The suspect in the murder was Craig Michael Wood (born March 25, 1968). He was 49 years old at the time of his conviction. Wood once worked in Springfield as a paraprofessional worker and worked for 16 years as a school football coach at Pleasant View Middle School. He also worked there supervising suspensions and as a teacher's aide and substitute teacher.

Police found over a dozen firearms in his home, as well as child pornography. While searching a bedroom dresser in Wood's home, they discovered stories about sexual fantasies. Two of these handwritten stories involved girls aged 13. Also found were four pictures of young female students who attended the school where Wood had been employed.

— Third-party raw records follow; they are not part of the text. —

-- ==== Sys2Proof/Machine/Decide.lean ====
section
/-! DEFINITION. The step decisions (R249 to R257): captured tables (R133), token raises of layers (R154, R155), StepLog, the
skip and the commit of a step, the silence watch (R281), the start of a checkpoint (R266) and replay requests (R264). -/

namespace Sys2Proof.Machine

/-- The parameters that step `n` captured (R133). -/
def State.capturedOf (s : State) (n : Nat) : Sparse Nat :=
  match s.upd.captured.find? (fun c => c.step == n) with
  | some c => c.params
  | none => []

/-- Element `e` of parameter `p` in a captured store. -/
def capReg (c : Sparse Nat) (p e : Nat) : Nat := Sparse.get paramDefault c (pkey p e)

/-- The layers that used shards of a store name (R131). -/
def usedLayers (c : Sparse Nat) : List Nat := ((usedShards c).map fun q => sdLayer q.2).eraseDups

/-- R154, R155: a layer's raise on every slot of its Slots. -/
def State.raiseOn (s : State) (slots token count step : Nat) : State :=
  if token = 0xFF then s
  else (indicesWhere 64 (bit slots)).foldl
    (fun s sl => s.applyRaise { slot := sl, token := token, count := count, step := step }) s

/-- R154: raise a layer's DoneToken for step `n` + 1. -/
def State.raiseDone (s : State) (c : Sparse Nat) (layer n : Nat) : State :=
  let e := capReg c P.layerTable layer
  s.raiseOn (leSlots e) (leDoneToken e) (leDoneCount e) (n + 1)

/-- R155: raise every used layer's FreeToken for step `n` + 2. -/
def State.raiseFree (s : State) (c : Sparse Nat) (n : Nat) : State :=
  (usedLayers c).foldl (fun s l =>
    let e := capReg c P.layerTable l
    s.raiseOn (leSlots e) (leFreeToken e) (leFreeCount e) (n + 2)) s

/-- The record of an undecided step. -/
def State.stepRec (s : State) (n : Nat) : Option StepRec := s.upd.steps.find? fun r => r.step == n

/-- Replace the record of an undecided step. -/
def State.setStepRec (s : State) (r : StepRec) : State :=
  { s with upd := { s.upd with steps := s.upd.steps.map fun k => if k.step = r.step then r else k } }

/-- Change the record of step `n`, if it is undecided. -/
def State.modStep (s : State) (n : Nat) (f : StepRec → StepRec) : State :=
  { s with upd := { s.upd with steps := s.upd.steps.map fun k => if k.step = n then f k else k } }

/-- Whether step `n` has been opened and is not decided. -/
def State.undecided (s : State) (n : Nat) : Bool := s.upd.steps.any fun r => r.step == n

/-- The new StepLog entry, newest last (0x7130.01). -/
def State.logStep (s : State) (n state cause flag commit : Nat) : State :=
  let e := n + 2 ^ 64 * state + 2 ^ 72 * cause + 2 ^ 128 * flag + 2 ^ 192 * commit
  let old := (List.range 64).map fun i => s.reg P.stepLog i
  (((List.range 64).zip (old.drop 1 ++ [e])).foldl (fun s (i, v) => s.setReg P.stepLog i v) s).setVal P.decidedStep
    (max n (s.val P.decidedStep))

/-- R152: shard records whose reset waited for the decision of their step take their reset content. -/
def State.applyResets (s : State) : State :=
  let ready := s.upd.resets.filter fun sh => srPhase (s.shardRec sh) == 0
  let s := ready.foldl (fun s sh => s.setShardRec sh 0) s
  { s with upd := { s.upd with resets := s.upd.resets.filter fun sh => srPhase (s.shardRec sh) != 0 } }

/-- R135: whether an update of shard `sh` is pending or running. -/
def Upd.busy (u : Upd) (sh : Nat) : Bool :=
  u.arrived.any (fun x => x.1 == sh) || u.queues.any (fun q => q.any fun x => x.1 == sh) || u.running.any fun r => match r with
    | some x => x.1 == sh
    | none => false

/-- R135: updates whose other conditions have come to hold have arrived, those of one instant by shard (R136). -/
def State.arriveUpdates (s : State) : State :=
  (sortBy Prod.fst s.upd.triggered).foldl (fun s x =>
    if s.undecided (x.2 - 1) ∨ s.upd.busy x.1 then s
    else { s with upd := { s.upd with triggered := s.upd.triggered.filter (· != x), arrived := s.upd.arrived ++ [x] } }) s

/-- R136: updates that have arrived enter their engine's queue of 64 in order, as it has room. -/
def State.requeue (s : State) : State :=
  let s := s.arriveUpdates
  s.upd.arrived.foldl (fun s x =>
    let b := sdBase (capReg (s.capturedOf x.2) P.shardTable x.1)
    let q := nth s.upd.queues b []
    if q.length ≥ 64 then s
    else { s with upd := { s.upd with arrived := s.upd.arrived.filter (· != x), queues := setAt [] s.upd.queues b (q ++ [x]) } }) s

/-- R251, R256, R157: the updates of step `n` that wait or run are discarded. -/
def State.discardUpdates (s : State) (n : Nat) : State :=
  { s with upd := { s.upd with
      triggered := s.upd.triggered.filter fun x => x.2 != n
      arrived := s.upd.arrived.filter fun x => x.2 != n
      reports := s.upd.reports.filter fun x => x.2 != n
      queues := s.upd.queues.map fun q => q.filter fun x => x.2 != n
      running := s.upd.running.map fun r => match r with
        | some x => if x.2 = n then none else some x
        | none => none } }

/-- Change the record of every shard that step `n` is writing or has written. -/
def State.modPhases (s : State) (n : Nat) (f : Nat → Nat) : State :=
  let shs := (s.params.filter fun kv => kv.1 / 2 ^ 24 == P.shardRecords && srPhase kv.2 != 0 && srWriteStep kv.2 == n).map
    fun kv => kv.1 % 2 ^ 24
  shs.foldl (fun s sh => s.setShardRec sh (f (s.shardRec sh))) s

/-- A decided step leaves the books. -/
def State.forget (s : State) (n : Nat) : State :=
  { s with
    upd := { s.upd with
      steps := s.upd.steps.filter (fun r => r.step != n), kept := s.upd.kept.filter (fun k => k.step != n)
      captured := s.upd.captured.filter fun c => c.step != n }
    riffle := { s.riffle with
      posts := s.riffle.posts.filter fun p => p.2.2.1 != n
      met := s.riffle.met.filter (fun m => s.riffle.checks.any fun c => c.stamp == m.1)
        ++ (match (s.stepRec n).bind (·.metAt) with
            | some t => [(n, t)]
            | none => []) } }

/-- R251, R252, R155: step `n` is SKIPPED. -/
def State.skipStep (s : State) (n cause commit : Nat) : State :=
  match s.stepRec n with
  | none => s
  | some r =>
    let c := s.capturedOf n
    let s := (s.discardUpdates n).modPhases n (fun x => setBits x 1 2 0)
    let s := ((usedLayers c).filter fun l => !r.doneTold.contains l).foldl (fun s l => s.raiseDone c l n) s
    let s := s.raiseFree c n
    let s := s.logStep n 5 cause (if r.isFinal then r.word else 0) commit
    let s := (s.bump64 P.stepsSkipped (cause - 1) 1).forget n
    s.applyResets.requeue

/-- The base die's spare position, if it has one (Table 1-3). -/
def State.spareOf (s : State) (b : Nat) : Option Nat :=
  let v := bits (s.reg (P.slotMap + b) 0) 32 4
  if v = 0xF then none else some (9 * b + v)

/-- R264: a replay request for step `n`: the event, whose Step is that step (DEDUCED, assumption log 95), and the blamed die's
change of slot at the next boundary. -/
def State.requestReplay (s : State) (n : Nat) : State :=
  let s := s.bump64 P.replayRequests 0 1
  match s.riffle.blames.find? (fun b => b.1 == n) with
  | none => s.raiseEventOf n 6 0x04 srcModule 0xFF (s.val P.replayPeer)
  | some (_, sl, pos) =>
    match s.spareOf (sl / 8) with
    | none => s.raiseEventOf n 6 0x04 (srcSlot sl) 0xFF (s.val P.replayPeer)
    | some _ =>
      let s := s.raiseEventOf n 6 0x04 (srcSlot sl) pos (s.val P.replayPeer)
      { s with seq := { s.seq with changeReq := s.seq.changeReq ++ [(2, pos)] } }

/-- OptStep, UpdateSeed and AccumSeed as the open of step `n` + 1 left them (Table 11-8), once it has come. -/
def State.openValues (s : State) (n : Nat) : Option (Nat × Nat × Nat) :=
  if s.step > n then
    let c := s.capturedOf (n + 1)
    some (capReg c P.optStep 0, capReg c P.updateSeed 0, s.val P.accumSeed)
  else none

/-- Key of a moment record. -/
def momKey (bd r : Nat) : Nat := bd * 2 ^ 20 + r

/-- A moment record of base die `bd` (R130). Until it has been written it is undefined. -/
def State.moments (s : State) (bd r : Nat) : Moments :=
  match s.mem.moments.find? (fun kv => kv.1 == momKey bd r) with
  | some kv =>
    { m1 := Sparse.get zeros kv.2 0, m2 := Sparse.get zeros kv.2 1, s1 := Sparse.get zeros kv.2 2
      s2 := Sparse.get zeros kv.2 3 }
  | none =>
    let f (part w : Nat) : Nat := (Config.freeMoment s.mem.momDraw bd r part).toNat % 2 ^ w
    { m1 := f 0 131072, m2 := f 1 131072, s1 := f 2 4096, s2 := f 3 4096 }

/-- Write a moment record; a write clears the mark of an uncorrectable error. -/
def State.putMoments (s : State) (bd r : Nat) (m : Moments) : State :=
  let v : Sparse Nat := Sparse.put zeros (Sparse.put zeros (Sparse.put zeros (Sparse.put zeros
    (Sparse.put zeros [] 0 m.m1) 1 m.m2) 2 m.s1) 3 m.s2) 4 1
  { s with mem := { s.mem with
      moments := Sparse.put (fun _ => []) s.mem.moments (momKey bd r) v
      momPoison := s.mem.momPoison.filter (· != (bd, r)) } }

/-- The three parts of tile `k` of a half of a shard. -/
def State.halfTile (s : State) (d half k : Nat) : Tile × Tile × Moments :=
  (s.tile (rangeTile (sdWeight d half) k), s.tile (rangeTile (sdRem d half) k),
    s.moments (sdBase d) (sdMoment d half + k))

/-- R267: the section of shard `sh`, of its committed half. -/
def State.ckSection (s : State) (sh d : Nat) : CkSection :=
  let r := s.shardRec sh
  { shard := sh, tiles := sdTiles d, commitStep := bits r 128 64, digest := srCommitted r
    blocks := (List.range (sdTiles d)).map fun k => s.halfTile d (srHalf r) k }

/-- Journal granules (R208). -/
def State.journalSize (s : State) : Nat := s.val P.journalBlocks / 2 * 64

/-- The granules of a checkpoint in a journal of `j` granules (R209). -/
def Checkpoint.uses (c : Checkpoint) (j u : Nat) : Bool :=
  j != 0 && (List.range c.granules).any fun i => (c.first + i) % j == u

/-- R210: an error of a checkpoint: JournalStatus and the event. -/
def State.journalError (s : State) (code : Nat) : State :=
  (s.setVal P.journalStatus code).raiseEvent 7 0x10 srcModule code 0

/-- R266, R267, R209, R210: start the checkpoint of step `n`. One that is still being written and whose granules it takes is
abandoned. -/
def State.startCheckpoint (s : State) (n : Nat) : State :=
  let s := s.setVal P.checkpointStep (2 ^ 64 - 1)
  let c := s.capturedOf n
  let shards := usedShards c
  let bytes := 64 + (shards.map fun q => 64 + sdTiles q.2 * 99840).foldl (· + ·) 0
  let g := ceilDiv (4096 + bytes + 256) (2 ^ 20)
  let j := s.journalSize
  if g > j - 1 then s.journalError 0x01
  else
    let v := s.openValues n
    let (o, u, a) := v.getD (0, 0, 0)
    let ck : Checkpoint :=
      { number := s.journal.number + 1, step := n, first := s.journal.next % max j 1, granules := g, bytes := bytes
        optStep := o, updateSeed := u, accumSeed := a, sections := shards.map fun q => s.ckSection q.1 q.2
        headed := v.isSome }
    let head := s.journal.complete.find? fun k => k.number == s.val P.journalHead
    let onHead := match head with
      | some h => (List.range g).any fun i => h.uses j ((ck.first + i) % max j 1)
      | none => false
    if onHead then s.journalError 0x02
    else
      let w (i : Nat) : Nat := (ck.first + i) % max j 1
      let hit := (List.range g).map w
      let lost := s.upd.writing.filter fun k => hit.any (k.uses j)
      let s := { s with
        journal := { s.journal with
          number := ck.number, next := w g, complete := s.journal.complete.filter (fun k => !hit.contains k.first) }
        upd := { s.upd with writing := s.upd.writing.filter (fun k => !hit.any (k.uses j)) ++ [ck] } }
      lost.foldl (fun s _ => s.raiseEvent 7 0x10 srcModule (s.val P.journalStatus) 0) s

/-- Table 11-8: the open of step `n` gives the values of the payload header to a checkpoint of the step before. -/
def State.headCheckpoints (s : State) (n : Nat) : State :=
  let give (k : Checkpoint) : Checkpoint :=
    if k.headed ∨ k.step + 1 ≠ n then k
    else
      { k with optStep := s.val P.optStep, updateSeed := s.val P.updateSeed, accumSeed := s.val P.accumSeed, headed := true }
  { s with upd := { s.upd with writing := s.upd.writing.map give } }

/-- R280: the sums of channel `k` of step `n`, unless it had no summed post or is poisoned: SumSq and NonZero. An A[128]
that is no integer leaves NonZero open (DESIGN CHOICE, assumption log 25). -/
def State.channelSums (s : State) (k n : Nat) : Option (Nat × Option Int) :=
  let ps := sortBy Prod.fst (s.riffle.posts.filter fun p => p.2.1 == k && p.2.2.1 == n)
  if ps.isEmpty ∨ ps.any (fun p => p.2.2.2.2.2) then none
  else
    let sq := (toF32 (exactSum (ps.map fun p => f32 p.2.2.2.1))).1
    let counts := ps.map fun p => f32 p.2.2.2.2.1
    let whole (v : Val) : Bool := match v with
      | .fin _ _ _ _ => v.cmp (Val.ofInt (roundInt v)) == 0
      | _ => false
    some (sq, if counts.all whole then some ((counts.map roundInt).foldl (· + ·) 0) else none)

/-- NonZero as the layer norms hold it (Table 12-5): an exact sum that its 32 bits cannot hold leaves the field open (DESIGN CHOICE,
assumption log 25). The state that has used the draw comes with it. -/
def State.nonZeroField (s : State) (v : Option Int) : Nat × State :=
  match v with
  | some z => if 0 ≤ z ∧ z < 2 ^ 32 then (z.toNat, s) else let (d, s) := s.draw; ((Config.freeNonZero d).toNat, s)
  | none => let (d, s) := s.draw; ((Config.freeNonZero d).toNat, s)

/-- R281: the evaluation of one watched layer. -/
def State.silence (s : State) (n k layer : Nat) : State :=
  match s.channelSums k n with
  | none => s
  | some (sq, nz) =>
    let exact := nz
    let (nz, s) := s.nonZeroField exact
    let floor := s.val P.normFloor
    let silent := exact.getD (Int.ofNat nz) == 0 || flt sq (fmul floor floor)
    let old := Sparse.get zeros s.riffle.silent layer
    let run := if silent then min (old % 2 ^ 32 + 1) 0xFFFFFFFF else 0
    let told := old / 2 ^ 32
    let raise := silent && run == s.val P.silenceRun && old % 2 ^ 32 != run
    let v := run + 2 ^ 32 * (if raise then 1 else if silent then told else 0)
    let s := { s with riffle := { s.riffle with silent := Sparse.put zeros s.riffle.silent layer v } }
    let s := s.setReg P.layerNorms layer (n + 2 ^ 64 * sq + 2 ^ 96 * nz + 2 ^ 128 * run)
    let d0 := sq + 2 ^ 32 * nz
    if raise then s.raiseEvent 5 0x01 (srcOf 5 layer) d0 run
    else if !silent && told == 1 then s.raiseEvent 5 0x02 (srcOf 5 layer) d0 run
    else s

/-- R281: every used channel of the watch, in ascending layer. -/
def State.silenceAll (s : State) (n : Nat) : State :=
  let used := (List.range 256).filter fun k => bit (s.reg P.watchChannelMap k) 15
  (sortBy (fun k => bits (s.reg P.watchChannelMap k) 0 10) used).foldl
    (fun s k => s.silence n k (bits (s.reg P.watchChannelMap k) 0 10)) s

/-- R155: step `n` is COMMITTED: halves flip, tokens are raised, the watch evaluates (R281) and a due checkpoint starts
(R266). -/
def State.commitStep (s : State) (n : Nat) : State :=
  let c := s.capturedOf n
  let flip (x : Nat) : Nat :=
    if srPhase x = 2 then
      setBits (setBits (setBits (setBits x 0 1 (1 - srHalf x)) 1 2 0) 128 64 n) 256 64 (srWritten x)
    else x
  let s := ((s.modPhases n flip).raiseFree c n).logStep n 4 0 0 0
  let s := (s.bump64 P.stepsCommitted 0 1).silenceAll n
  let s := if n ≥ s.val P.checkpointStep then s.startCheckpoint n else s
  (s.forget n).applyResets.requeue

/-- R256: the step after one skipped by its commit word is an orphan: at once if it has opened, else at its open. -/
def State.orphanNext (s : State) (n : Nat) : State :=
  if s.undecided (n + 1) then s.skipStep (n + 1) 3 0 else { s with upd := { s.upd with orphan := some (n + 1) } }

/-- R255: the final commit word of step `n` decides it. -/
def State.decideStep (s : State) (n word : Nat) : State :=
  if word = 0 then s.commitStep n
  else
    let s := (s.skipStep n 2 word).orphanNext n
    let s := if bit word 4 then { s with upd := { s.upd with restoreHold := some (n + 2) } } else s
    if bit word 2 ∨ bit word 0 then s.requestReplay n else s

end Sys2Proof.Machine
end

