-- ==== Sys2Proof/Machine/Apply.lean ====
section
/-! DEFINITION. What happens when a held write of an RWS parameter applies (R327): LLM modes (R165), moment records and
millrace regions (R130, R167, R178), the flash layout (R195), ports (R213), streams (R227), the riffle's seed (R270), shard
records (R152). -/

namespace Sys2Proof.Machine

/-- The elements of a parameter that a held write covers. -/
def HeldWrite.elems (h : HeldWrite) : List Nat :=
  let eb := max (elemBytes h.param) 1
  (List.range (ceilDiv h.bytes.length eb)).map fun i => h.offset / eb + i

/-- The write in the parameter store. -/
def State.storeHeld (s : State) (h : HeldWrite) : State := s.putBytes h.param h.offset h.bytes

/-- Whether LLM region `r` of base die `n` holds a page or the new frame of one. -/
def State.llHeld (s : State) (n r : Nat) : Bool :=
  (s.occupied none).any fun o => decide (o.1 / 64 = llBase / 64 + 8 * n + r)

/-- R165: the mode of base die `n` changes, unless a region that turns into cache holds a page. -/
def State.applyLlm (s : State) (n m : Nat) : State :=
  let old := nth s.mem.llmMode n 0
  let bad := (List.range 8).any fun r => bit old r && !bit m r && s.llHeld n r
  if bad then (s.setReg P.llmMode n old).raiseEvent 7 0x05 (srcBase n) m 0
  else { s with mem := { s.mem with llmMode := s.mem.llmMode.set n m } }

/-- R167: whether the reserved areas of some base die overlap a mapped page, or do not fit. -/
def State.hbOverlap (s : State) : Bool :=
  (List.range 8).any fun n =>
    decide (1979 < ceilDiv (s.val P.momentRecords * 33792) (2 ^ 26) + s.millBlocks n)
      || s.frames.any fun o =>
        decide (hbBase + 131072 * n ≤ o.1) && decide (o.1 < hbBase + 131072 * (n + 1))
          && decide (s.hbBlocks n ≤ (o.1 - hbBase - 131072 * n) / 64)

/-- R178: regions that are new, unused or of another shape lose their content. -/
def State.clearRegions (s : State) (old : Nat → Nat) : State :=
  let changed := (List.range 256).filter fun k =>
    let d := s.reg P.millraceTable k
    let o := old k
    mrOp o == 0 || mrOp d == 0 || bits o 32 32 != bits d 32 32 || mrBaseDies o != mrBaseDies d
  { s with mem := { s.mem with
      millrace := s.mem.millrace.filter fun kv => !changed.contains (kv.1 / 2 ^ 41)
      millPoison := s.mem.millPoison.filter fun p => !changed.contains p.1 } }

/-- R208: whether block `i` of the journal area holds a journal granule, of either copy. -/
def State.journalUse (s : State) (i : Nat) : Bool :=
  let half := s.val P.journalBlocks / 2
  (s.journal.complete ++ s.upd.writing).any fun c =>
    (List.range c.granules).any fun k => (c.first + k) % max s.journalSize 1 / 64 == i % max half 1

/-- R213: whether an applied PortMap changes port `k`. -/
def portChanged (old new : Nat → Nat) (k : Nat) : Bool :=
  let g := k / 2
  old g != new g || (k % 4 == 0 && (bits (old g) 0 2 == 3 || bits (new g) 0 2 == 3) && old (g + 1) != new (g + 1))

/-- R213: the ports of a changed group go down and retrain. -/
def State.applyPorts (s : State) (old : Nat → Nat) : State :=
  (List.range 48).foldl (fun s k =>
    if ¬ portChanged old s.portMapIn k then s
    else
      let s := if s.reg P.linkState k = 3 then s.bump32 P.linkFlaps k 1 else s
      s.setReg P.linkState k (if portFormed s.portMapIn k then 2 else 0)) s

/-- R227: a stream whose entry changed restarts with SYNC, or ends. -/
def State.restartStream (s : State) (ns : Nat) : State :=
  let e := s.streamEntry ns
  if seUsed e && !seMgmt e then s.sendSync ns
  else
    { s with net := { s.net with tx := Sparse.put txDefault s.net.tx ns {}, rx := Sparse.put rxDefault s.net.rx ns {} } }.setReg
      P.streamState ns (if seUsed e then 2 else 0)

/-- R270, R272: every array counts its swaps from zero, and every rotation starts anew. -/
def State.resetRiffle (s : State) : State :=
  let s := (s.seq.dies.map Prod.fst).foldl (fun s sl =>
    let d := s.die sl
    s.setDie sl { d with array0 := { d.array0 with swaps := 0 }, array1 := { d.array1 with swaps := 0 } }) s
  { s with riffle := { s.riffle with rotation := List.replicate 8 15 } }

/-- R152: the record of a changed descriptor is reset, at once or when the shard's step has been decided. -/
def State.resetRecord (s : State) (sh : Nat) : State :=
  if srPhase (s.shardRec sh) = 0 then s.setShardRec sh 0
  else { s with upd := { s.upd with resets := s.upd.resets ++ [sh] } }

/-- Apply one held write. -/
def State.applyWrite (s : State) (h : HeldWrite) : State :=
  let n := s.storeHeld h
  let moved := h.elems.filter fun e => s.reg h.param e != n.reg h.param e
  if h.param = P.llmMode then moved.foldl (fun n e => n.applyLlm e (n.reg P.llmMode e)) n
  else if h.param = P.momentRecords then
    if n.hbOverlap then s.tierStatus 0x08 0
    else
      let (k, n) := n.draw
      { n with mem := { n.mem with momDraw := k, moments := [], momPoison := [] } }
  else if h.param = P.millraceTable then
    if n.hbOverlap then s.tierStatus 0x08 0 else n.clearRegions (s.reg P.millraceTable)
  else if h.param = P.journalBlocks ∨ h.param = P.mirrorBlocks then
    let code := s.layoutCode (n.val P.journalBlocks) (n.val P.mirrorBlocks) s.journalUse
    if code ≠ 0 then s.setVal P.bwStatus code
    else
      let n := n.setVal P.bwStatus 0
      if h.param = P.journalBlocks ∧ moved ≠ [] then { n with journal := { n.journal with next := 0 } } else n
  else if h.param = P.portMap then n.applyPorts (s.reg P.portMap)
  else if h.param = P.streamTable then moved.foldl State.restartStream n
  else if h.param = P.riffleSeed then n.resetRiffle
  else if h.param = P.shardTable then moved.foldl State.resetRecord n
  else if h.param = P.ptpRole then n.applyPtpRole (s.val P.ptpRole) (n.val P.ptpRole)
  else n

/-- R327: every held write applies, in the order in which they were accepted. -/
def State.applyHeldAll (s : State) : State :=
  let hs := s.held
  hs.foldl State.applyWrite { s with held := [] }

/-- R327: held writes apply at once where no step is open and StepGate holds the next one back. -/
def State.settleHeld (s : State) : State := if s.gateHolds then s.applyHeldAll else s

end Sys2Proof.Machine
end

Wood had a criminal record. In 1990, he pleaded guilty and was fined $100 after being found in possession of a controlled substance. In 2001, he was convicted of the misdemeanor of stealing wildlife.

Wood's friends report him as having never married or having children and as an amateur bluegrass musician.

==Trial and verdict==

Wood's trial began October 30, 2017, and prosecutors intended to seek the death penalty, against the wishes of the victim's family. The defense was that the crimes were committed by Wood, but were not premeditated.

On November 2, 2017, the jury found Craig Wood guilty of first-degree murder. The same jury could not agree on a unanimous verdict for the death penalty for Wood, leaving the judge to decide on the sentence.

On January 11, 2018, Judge Thomas Mountjoy sentenced Craig Wood to death by lethal injection. Despite opposing the state's decision to seek the death penalty rather than accepting Wood's plea deal for life without parole, Owens' mother, Stacy Herman, expressed support for Wood's death sentence after the trial, stating that Wood "got what he deserved".

==Reaction==
A candlelight vigil was organized a few days after Hailey Owens' abduction. Thousands of people marched in the city, ending at a footbridge decorated with purple lights, Hailey's favorite color.

A neighborhood park named Hailey's Playground was dedicated to her.

==='Hailey's Law'===
Hailey Owens' family, joined by the family of Craig Wood, advocated for Hailey's Law, which would consolidate the systems in which an Amber alert is issued, allowing an alert to be issued faster by local police. After almost 5 1/2 years, the law was passed in 2019 and signed by Governor Mike Parson in July. The law went into effect on August 28, 2019.